Developments and disclosing of the
dental plaque
The dental plaques were developed by static culture
on the artificial tooth surface with the dental pellicle in BHI
broth overnight at RT. The dental plaque were rinsed with 1 ml of
100 µg/ml HRP in PBS(-) for 30 min at RT, and then gently washed
twice with PBS(-). Next, the dental plaque was disclosed with 10
mg/ml diaminobenzidine (DAB) (Dako), the chromogenic substrate, in
50 mM Tris-HCl (pH 7.6) supplemented with 7.5 µl/ml of 3% hydrogen
peroxide for 5 min at RT. Meanwhile, the dental pellicle and the
dental plaque were disclosed with a major ‘dental plaque disclosing
agent’ (1.5% (w/w) D&C Red no. 28; Sunstar), as control
experiments.
Statistical analysis
All analyses were performed by using statistical
software (SPSS 11.0 software package; SPSS Inc., Chicago, IL, USA).
Data are expressed as means ± standard deviation (SD). The
Student's t-test was applied to determine the significance
of differences between two groups. One-way analysis of variance was
applied to determine the significance of differences among overall
groups, followed by the Tukey-Kramer test for multiple
comparisons.
Results
HRP interacts with PGNs on
gram-positive bacteria
Adsorptions of HRP to gram-positive bacterium were
quantified by the chromogenic substrate (Fig. 1). S. sanguinis and S.
salivarius are major oral gram-positive oral streptococci. HRP
adsorbed significantly to S. sanguinis and S.
salivarius. Moreover, HRP adsorbed significantly to the major
gram-positive bacterium L. casei, but not to the major
gram-negative bacterium, E. coli. The HRP interaction with
the membrane components from bacteria were quantified by the
chromogenic substrate (Fig. 2). HRP
interacted with the cell wall PGN from the major gram-positive
bacterium S. aureus, but not the cell wall LPS from the
major gram-negative bacterium, E. coli. In addition, it was
confirmed that the adsorbed HRPs labeled with the fluorescence
DyLight Dye 488 were detected on oral streptococci S.

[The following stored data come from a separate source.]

-- ==== Sys2Proof/Machine/Formats.lean ====
section
/-! DEFINITION. Number formats, absent values, rounding, conversions, scales and palettes (04).  Codes are natural
numbers; exact values are signed rationals with a binary exponent, so that nothing is rounded before the one place
where the spec rounds. -/

namespace Sys2Proof.Machine
set_option Elab.async false
open Sys2Proof

/-! ### Format codes (04 R82) -/

/-- Width in bits of a format code; 0 for CRUMB and the reserved codes. -/
def fmtWidth : Nat → Nat
  | 0 => 32 | 1 => 8 | 2 => 8 | 3 => 4 | 4 => 8 | 5 => 8 | 6 => 16 | 7 => 16 | 8 => 32 | 9 => 64 | 10 => 3 | 11 => 8
  | _ => 0

/-- The absent code of a format (04 R82). -/
def absentCode : Nat → Nat
  | 0 => 0x80000000 | 1 => 0x80 | 3 => 0x8 | 6 => 0xFFFF | 7 => 0xFFFF | 8 => 0xFFFFFFFF
  | 9 => 0xFFFFFFFFFFFFFFFF | _ => 0xFF

/-- The integer formats. -/
def isIntFmt (f : Nat) : Bool := f ≤ 3

/-- The floating-point formats. -/
def isFloatFmt (f : Nat) : Bool := 4 ≤ f && f ≤ 9

/-- The five code formats of QNT and DQT (04 R95). -/
def isCodeFmt (f : Nat) : Bool := 1 ≤ f && f ≤ 5

/-- The wide formats of QNT and DQT (17 R412). -/
def isWideFmt (f : Nat) : Bool := 6 ≤ f && f ≤ 9

/-- Fraction width, exponent width and bias of a floating-point format (04 R84). -/
def floatShape : Nat → Nat × Nat × Nat
  | 4 => (3, 4, 7) | 5 => (2, 5, 15) | 6 => (7, 8, 127) | 7 => (10, 5, 15) | 8 => (23, 8, 127) | _ => (52, 11, 1023)

/-- The canonical NaN of a floating-point format (04 R84). -/
def canonNan : Nat → Nat
  | 4 => 0x7F | 5 => 0x7E | 6 => 0x7FC0 | 7 => 0x7E00 | 8 => 0x7FC00000 | _ => 0x7FF8000000000000

/-- The largest magnitude code of a floating-point format that is finite (04 R84). -/
def maxFinite : Nat → Nat
  | 4 => 0x7E | 5 => 0x7B | 6 => 0x7F7F | 7 => 0x7BFF | 8 => 0x7F7FFFFF | _ => 0x7FEFFFFFFFFFFFFF

/-- The infinity of a format that has one. -/
def infCode (f : Nat) : Nat := maxFinite f + 1

/-- Least and greatest value of an integer format (04 R83). -/
def intRange : Nat → Int × Int
  | 0 => (-2147483647, 2147483647) | 1 => (-127, 127) | 2 => (0, 254) | _ => (-7, 7)

/-! ### Exact values -/

/-- The exact value of an element: absent, NaN, an infinity, or ±(num ÷ den) × 2^e. -/
inductive Val where
  | absent
  | nan
  | inf (neg : Bool)
  | fin (neg : Bool) (num den : Nat) (e : Int)
  deriving DecidableEq, Repr

/-- The value zero. -/
def Val.zero : Val := .fin false 0 1 0

/-- The value one. -/
def Val.one : Val := .fin false 1 1 0

/-- An integer as a value. -/
def Val.ofInt (i : Int) : Val := .fin (i < 0) i.natAbs 1 0

/-- Two's complement value of w bits. -/
def signedOf (w c : Nat) : Int := if c < 2 ^ (w - 1) then c else (c : Int) - 2 ^ w

/-- The exact value of an integer code (04 R83, R89). -/
def decodeInt (f c : Nat) : Val := if f = 2 then .ofInt c else .ofInt (signedOf (fmtWidth f) c)

/-- The exact value of a floating-point code that is not absent (04 R84, R85). -/
def decodeFloat (f c : Nat) : Val :=
  let (fw, ew, bias) := floatShape f
  let neg := decide (c / 2 ^ (fw + ew) % 2 = 1)
  let ex := c / 2 ^ fw % 2 ^ ew
  let fr := c % 2 ^ fw
  let mag := c % 2 ^ (fw + ew)
  if f = 4 then
    if mag = 0x7F then .nan
    else if ex = 0 then .fin neg fr 1 (-9) else .fin neg (8 + fr) 1 ((ex : Int) - 10)
  else if ex = 2 ^ ew - 1 then (if fr = 0 then .inf neg else .nan)
  else if ex = 0 then (if f = 6 then .fin neg 0 1 0 else .fin neg fr 1 (1 - (bias : Int) - fw))
  else .fin neg (2 ^ fw + fr) 1 ((ex : Int) - bias - fw)

/-- The value of a block-scale code other than absent (04 R96). -/
def sc8Value (c : Nat) : Val :=
  let ex := c / 8 % 32
  let fr := c % 8
  if ex = 0 then .fin false fr 1 (-17) else .fin false (8 + fr) 1 ((ex : Int) - 18)

/-- Decode of 15 R331: the exact value of a code, absent codes honoured or not (04 R88, R89). -/
def decodeVal (absentOn : Bool) (f c : Nat) : Val :=
  if absentOn && c == absentCode f then .absent
  else if isIntFmt f then decodeInt f c
  else if f = 11 then sc8Value c
  else decodeFloat f c

/-- Whether a value is a number that is not zero. -/
def Val.isNonzero : Val → Bool
  | .fin _ n _ _ => n != 0
  | .inf _ => true
  | _ => false

/-- The sign of a number or an infinity. -/
def Val.isNeg : Val → Bool
  | .fin s _ _ _ => s
  | .inf s => s
  | _ => false

/-- Changes the sign. -/
def Val.negate : Val → Val
  | .fin s n d e => .fin (!s) n d e
  | .inf s => .inf (!s)
  | v => v

/-- The magnitude. -/
def Val.abs : Val → Val
  | .fin _ n d e => .fin false n d e
  | .inf _ => .inf false
  | v => v

/-- 2^k for k ≥ 0, and 1 below. -/
def pow2 (k : Int) : Nat := 2 ^ k.toNat

/-- The signed numerators of two finite values over one denominator and exponent. -/
def alignPair (s1 : Bool) (n1 d1 : Nat) (e1 : Int) (s2 : Bool) (n2 d2 : Nat) (e2 : Int) : Int × Int × Nat × Int :=
  let e := min e1 e2
  let a : Int := (n1 * d2 * pow2 (e1 - e) : Nat)
  let b : Int := (n2 * d1 * pow2 (e2 - e) : Nat)
  (if s1 then -a else a, if s2 then -b else b, d1 * d2, e)

/-- Exact sum; an exact zero is +0 unless both operands are −0 (04 R86). -/
def Val.add : Val → Val → Val
  | .absent, _ => .absent
  | _, .absent => .absent
  | .nan, _ => .nan
  | _, .nan => .nan
  | .inf s, .inf t => if s == t then .inf s else .nan
  | .inf s, _ => .inf s
  | _, .inf t => .inf t
  | .fin s1 n1 d1 e1, .fin s2 n2 d2 e2 =>
    let (a, b, d, e) := alignPair s1 n1 d1 e1 s2 n2 d2 e2
    let c := a + b
    if c = 0 then .fin (s1 && s2 && n1 == 0 && n2 == 0) 0 1 0 else .fin (c < 0) c.natAbs d e

/-- Exact product; a zero takes the exclusive-or of the signs, and infinity times zero is NaN (16 R368). -/
def Val.mul : Val → Val → Val
  | .absent, _ => .absent
  | _, .absent => .absent
  | .nan, _ => .nan
  | _, .nan => .nan
  | .inf s, .inf t => .inf (s != t)
  | .inf s, .fin t n _ _ => if n = 0 then .nan else .inf (s != t)
  | .fin s n _ _, .inf t => if n = 0 then .nan else .inf (s != t)
  | .fin s1 n1 d1 e1, .fin s2 n2 d2 e2 => .fin (s1 != s2) (n1 * n2) (d1 * d2) (e1 + e2)

/-- Exact quotient by a finite value other than zero. -/
def Val.div (x y : Val) : Val :=
  match y with
  | .fin s n d e => x.mul (.fin s d n (-e))
  | _ => .nan

/-- Whether one number or infinity lies below another; zeros are equal. -/
def Val.lt : Val → Val → Bool
  | .inf s, .inf t => s && !t
  | .inf s, .fin _ _ _ _ => s
  | .fin _ _ _ _, .inf t => !t
  | .fin s1 n1 d1 e1, .fin s2 n2 d2 e2 =>
    let (a, b, _, _) := alignPair s1 n1 d1 e1 s2 n2 d2 e2
    a < b
  | _, _ => false

/-- Whether two numbers or infinities are equal; zeros are equal. -/
def Val.eqv : Val → Val → Bool
  | .inf s, .inf t => s == t
  | .fin s1 n1 d1 e1, .fin s2 n2 d2 e2 =>
    let (a, b, _, _) := alignPair s1 n1 d1 e1 s2 n2 d2 e2
    a == b
  | _, _ => false

/-! ### Rounding (04 R91 to R93) -/

/-- floor(log2(num ÷ den)) for num, den > 0. -/
def log2Quot (num den : Nat) : Int :=
  let l : Int := (Nat.log2 num : Int) - Nat.log2 den
  if num * pow2 (-l) < den * pow2 l then l - 1 else l

/-- num ÷ den × 2^e rounded to a multiple of 2^q, ties away from zero, or toward zero. -/
def roundAt (trunc : Bool) (num den : Nat) (e q : Int) : Nat :=
  let n := num * pow2 (e - q)
  let d := den * pow2 (q - e)
  if trunc then n / d else (2 * n + d) / (2 * d)

/-- The exponent of the last place of a float format for a value whose leading bit weighs 2^l.  BF16 has no lower bound
on its exponent (04 R85). -/
def lastPlace (f : Nat) (l : Int) : Int :=
  let (fw, _, bias) := floatShape f
  if f = 6 then l - 7 else max (l - fw) (1 - (bias : Int) - fw)

/-- The code of a magnitude m × 2^q that the format's grid holds; it may lie beyond the largest finite code. -/
def packMagnitude (f m : Nat) (q : Int) : Nat :=
  let (fw, _, bias) := floatShape f
  if m = 0 then 0
  else
    let l : Int := (Nat.log2 m : Int) + q
    if l < 1 - (bias : Int) then (if f = 6 then 0 else m * pow2 (q - (1 - (bias : Int) - fw)))
    else
      (l + bias).toNat * 2 ^ fw + (m * pow2 (q - l + fw) / pow2 (l - fw - q) - 2 ^ fw)

/-- What a rounding does beyond the largest finite magnitude: saturate or give infinity.  FP8E4 has no infinity
(04 R92, R93). -/
def roundFloat (f : Nat) (sat trunc : Bool) : Val → Nat
  | .absent => absentCode f
  | .nan => canonNan f
  | .inf s => (if f = 4 then maxFinite 4 else infCode f) + (if s then 2 ^ (fmtWidth f - 1) else 0)
  | .fin s num den e =>
    let sign := if s then 2 ^ (fmtWidth f - 1) else 0
    if num = 0 then sign
    else
      let q := lastPlace f (log2Quot num den + e)
      let code := packMagnitude f (roundAt trunc num den e q) q
      if code ≤ maxFinite f then code + sign
      else if sat || f == 4 then maxFinite f + sign
      else infCode f + sign

/-- A value clamped and rounded into an integer format (04 R83, R93). -/
def roundInt (f : Nat) (trunc : Bool) : Val → Nat
  | .absent => absentCode f
  | .nan => 0
  | .inf s => let (lo, hi) := intRange f; ((if s then lo else hi) % 2 ^ fmtWidth f).toNat
  | .fin s num den e =>
    let (lo, hi) := intRange f
    let m : Int := roundAt trunc num den e 0
    (max lo (min hi (if s then -m else m)) % 2 ^ fmtWidth f).toNat

/-- Round(F, v) of a conversion (04 R93): `sat` is FMT.SAT, `trunc` the RZ bit. -/
def convVal (f : Nat) (sat trunc : Bool) (v : Val) : Nat :=
  if isIntFmt f then roundInt f trunc v else roundFloat f sat trunc v

/-- Round(F, v) of floating-point arithmetic: overflow gives infinity (04 R92). -/
def roundVal (f : Nat) (v : Val) : Nat := roundFloat f false false v

/-! ### FMT (04 R94) -/

/-- FMT.A_FMT -/
def fmtA (w : Word) : Nat := natBits w.toNat 0 4
/-- FMT.B_FMT -/
def fmtB (w : Word) : Nat := natBits w.toNat 4 4
/-- FMT.SCALE_MODE -/
def fmtScale (w : Word) : Nat := natBits w.toNat 8 2
/-- FMT.CB_BLK, as codes per palette block -/
def fmtCbBlk (w : Word) : Nat := 32 * 2 ^ natBits w.toNat 10 2
/-- FMT.CB_ENTRY, as a format code -/
def fmtCbEntry (w : Word) : Nat := match natBits w.toNat 12 2 with | 0 => 6 | 1 => 7 | _ => 4
/-- FMT.ABSENT -/
def fmtAbsent (w : Word) : Bool := natBits w.toNat 14 1 == 1
/-- FMT.SAT -/
def fmtSat (w : Word) : Bool := natBits w.toNat 15 1 == 1
/-- The reset value of FMT (04 R94). -/
def fmtReset : Word := 0xC088

/-! ### Elements of registers -/

/-- Elem(x, w, k) of 15 R331. -/
def elem (x w k : Nat) : Nat := natBits x (w * k) w

/-- Elements put side by side, element 0 lowest. -/
def packElems (w : Nat) : List Nat → Nat
  | [] => 0
  | c :: cs => c % 2 ^ w + 2 ^ w * packElems w cs

/-- Elements of width w that a 32-bit word holds, 1 for 64-bit elements (15 R355). -/
def elemsPerWord (w : Nat) : Nat := if 32 < w then 1 else 32 / w

/-! ### Scales and block quantisation (04 R96 to R101) -/

/-- Whether the scale mode has a block scale. -/
def hasBlockScale (mode : Nat) : Bool := mode == 1 || mode == 2

/-- Whether the scale mode has a tensor scale. -/
def hasTensorScale (mode : Nat) : Bool := mode == 2 || mode == 3

/-- The largest magnitude of a code format (04 R98). -/
def qmax : Nat → Nat
  | 1 => 127 | 2 => 254 | 3 => 7 | 4 => 448 | _ => 57344

/-- Whether a quotient passes the saturation threshold of its code format (04 R98). -/
def passesMax (f : Nat) (y : Val) : Bool :=
  match f with
  | 4 => (Val.fin false 464 1 0).lt y.abs
  | 5 => (Val.fin false 61440 1 0).lt y.abs
  | _ => !y.abs.lt (.fin false (2 * qmax f + 1) 2 0)

/-- Encode(F, y) of 04 R98: rounding, then clamping to ±qmax. -/
def encodeCode (f : Nat) (y : Val) : Nat :=
  match y with
  | .inf s => if isIntFmt f then roundInt f false y else maxFinite f + (if s then 0x80 else 0)
  | _ => convVal f true false y

/-- The outcome of quantising a block: scale code, codes, and counts SAT, UFL, INVALID. -/
structure Quantised where
  scale : Nat
  codes : List Nat
  sat : Nat
  ufl : Nat
  invalid : Nat
  deriving DecidableEq, Repr

/-- A finite number above zero. -/
def Val.isPositive : Val → Bool
  | .fin s n _ _ => !s && n != 0
  | _ => false

/-- The smallest code in 0x01 to 0xFE whose scale is at least a value, or 0xFE (04 R98). -/
def leastScale (target : Val) : Nat :=
  ((List.range 0xFE).map (· + 1)).find? (fun c => !(sc8Value c).lt target) |>.getD 0xFE

/-- The codes and counts of a block under a scale that divides each element (04 R98, step 4). -/
def quantiseUnder (f : Nat) (divisor : Val) (xs : List Val) : List Nat × Nat × Nat × Nat :=
  xs.foldl (fun (cs, sat, ufl, inv) x =>
    match x with
    | .absent => (cs ++ [absentCode f], sat, ufl, inv)
    | .nan => (cs ++ [if isIntFmt f then 0 else canonNan f], sat, ufl, inv + 1)
    | x =>
      let y := x.div divisor
      let c := encodeCode f y
      let isZero := if isIntFmt f then c == 0 else c % 0x80 == 0
      (cs ++ [c], sat + (if passesMax f y then 1 else 0), ufl + (if x.isNonzero && isZero then 1 else 0), inv))
    ([], 0, 0, 0)

/-- QuantiseBlock of 04 R98.  `block` says whether the mode has a block scale; `supplied` is a scale the program gives
(17 R413: 0xFF and 0x00 make every code absent). (DESIGN CHOICE: assumption 108). -/
def quantiseBlock (f : Nat) (block : Bool) (supplied : Option Nat) (t : Val) (xs : List Val) : Quantised :=
  let allAbsent := xs.map fun _ => absentCode f
  if !t.isPositive then ⟨0xFF, allAbsent, 0, 0, 1⟩
  else if xs.all (· == .absent) then ⟨0xFF, allAbsent, 0, 0, 0⟩
  else if block && supplied == some 0xFF then ⟨0xFF, allAbsent, 0, 0, 0⟩
  else if block && supplied == some 0 then ⟨0, allAbsent, 0, 0, 1⟩
  else
    let m := xs.foldl (fun m x => match x with | .absent | .nan => m | x => if m.lt x.abs then x.abs else m) Val.zero
    let s := match supplied with
      | some c => c
      | none => if m.isNonzero then leastScale (m.div ((Val.fin false (qmax f) 1 0).mul t)) else 0x08
    let divisor := if block then (sc8Value s).mul t else t
    let (cs, sat, ufl, inv) := quantiseUnder f divisor xs
    ⟨s, cs, sat, ufl, inv⟩

/-- DequantiseElement of 04 R101: the exact value of a code under its scales. -/
def dequantise (v s t : Val) : Val :=
  match v, s, t with
  | .absent, _, _ => .absent
  | _, .absent, _ => .absent
  | v, s, .fin a b c d => (v.mul s).mul (.fin a b c d)
  | _, _, _ => .absent

/-- The value of a block-scale code in force, absent codes honoured or not (04 R97, R89). -/
def scaleVal (absentOn : Bool) (c : Nat) : Val := decodeVal absentOn 11 c

/-- Entry k of a palette under an entry format (04 R103). -/
def paletteEntry (p : Nat) (entryFmt k : Nat) : Nat := elem p (fmtWidth entryFmt) k

/-! ### Packed dot products (04 R104, R105) -/

/-- The format pairs DOT8 accepts, for an FP32 or INT32 accumulator (04 R104). -/
def dot8Accepts (accFP : Bool) (a b : Nat) : Bool :=
  ((a == 1 || a == 2) && (b == 1 || b == 2)) || (accFP && (a == 4 || a == 5) && (b == 4 || b == 5))

/-- The exact integer value of a finite value with no fraction. -/
def Val.toInt : Val → Int
  | .fin s n _ e => let m : Int := (n * pow2 e / pow2 (-e) : Nat); if s then -m else m
  | _ => 0

/-- PackedDot of 04 R105 over element values: `c` is the accumulator's value. -/
def packedDot (accFP wrap : Bool) (c : Val) (pairs : List (Val × Val)) : Nat :=
  let products := pairs.filterMap fun (x, y) => if x == .absent || y == .absent then none else some (x.mul y)
  let present := products.length + (if c == .absent then 0 else 1)
  if present = 0 then (if accFP then absentCode 8 else absentCode 0)
  else
    let sum := products.foldl Val.add (if c == .absent then Val.zero else Val.zero.add c)
    if accFP then roundVal 8 sum
    else
      let v := sum.toInt
      if wrap then (v % 2 ^ 32).toNat
      else (max (-2147483647) (min 2147483647 v) % 2 ^ 32).toNat

end Sys2Proof.Machine
end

sanguinis and S. salivarius, but not on E. coli
(Fig. 3).
HRP discloses dental plaques, but not
the dental pellicle
The artificial tooth surfaces with the pellicles
were mimicked by carbonate apatite (22), and a major salivary glycoprotein
mucin, as the dental pellicle formed by the mucin required calcium
ion. The combination of HRP and chromogenic substrate clearly
disclosed dental plaques and biofilm by oral streptococci S.
sanguinis and S. salivarius, and the major gram-positive
rod L. casei, and slightly disclosed the biofilm by the
major gram-negative bacterium E. coli, developed on the
artificial tooth surface (Fig. 4,
left column). Meanwhile, the combination of HRP and chromogenic
substrate neither detected the dental pellicle with the salivary
mucin nor stained the naked artificial tooth surface. On the other
hand, 1.5 % (w/w) D&C Red no. 28, a major ‘dental disclosing
agents’, disclosed also the dental pellicle not only the dental
plaques and biofilm developed on the artificial tooth surface by
bacteria, such as gram-positive bacteria (S. sanguinis,
S. salivarius, L. casei) and gram-negative bacterium
(E. coli) (Fig. 4, right
column).
 | Figure 4Disclosing of the dental plaque by
HRP. Dental plaques and biofilms by oral gram-positive bacteria (A)
S. sanguinis and (B) S. salivarius, (C) the major
gram-positive bacterium L. casei, and (D) the major
gram-negative bacterium E. coli were developed on the
artificial tooth surface. (E) The dental pellicle and (F) the naked
artificial tooth surface (f) were additionally applied. They were
subsequently stained by HRP with the chromogenic DAB substrate. (G)
S. sanguinis and (H) S. salivarius, (I) L. casei, (J)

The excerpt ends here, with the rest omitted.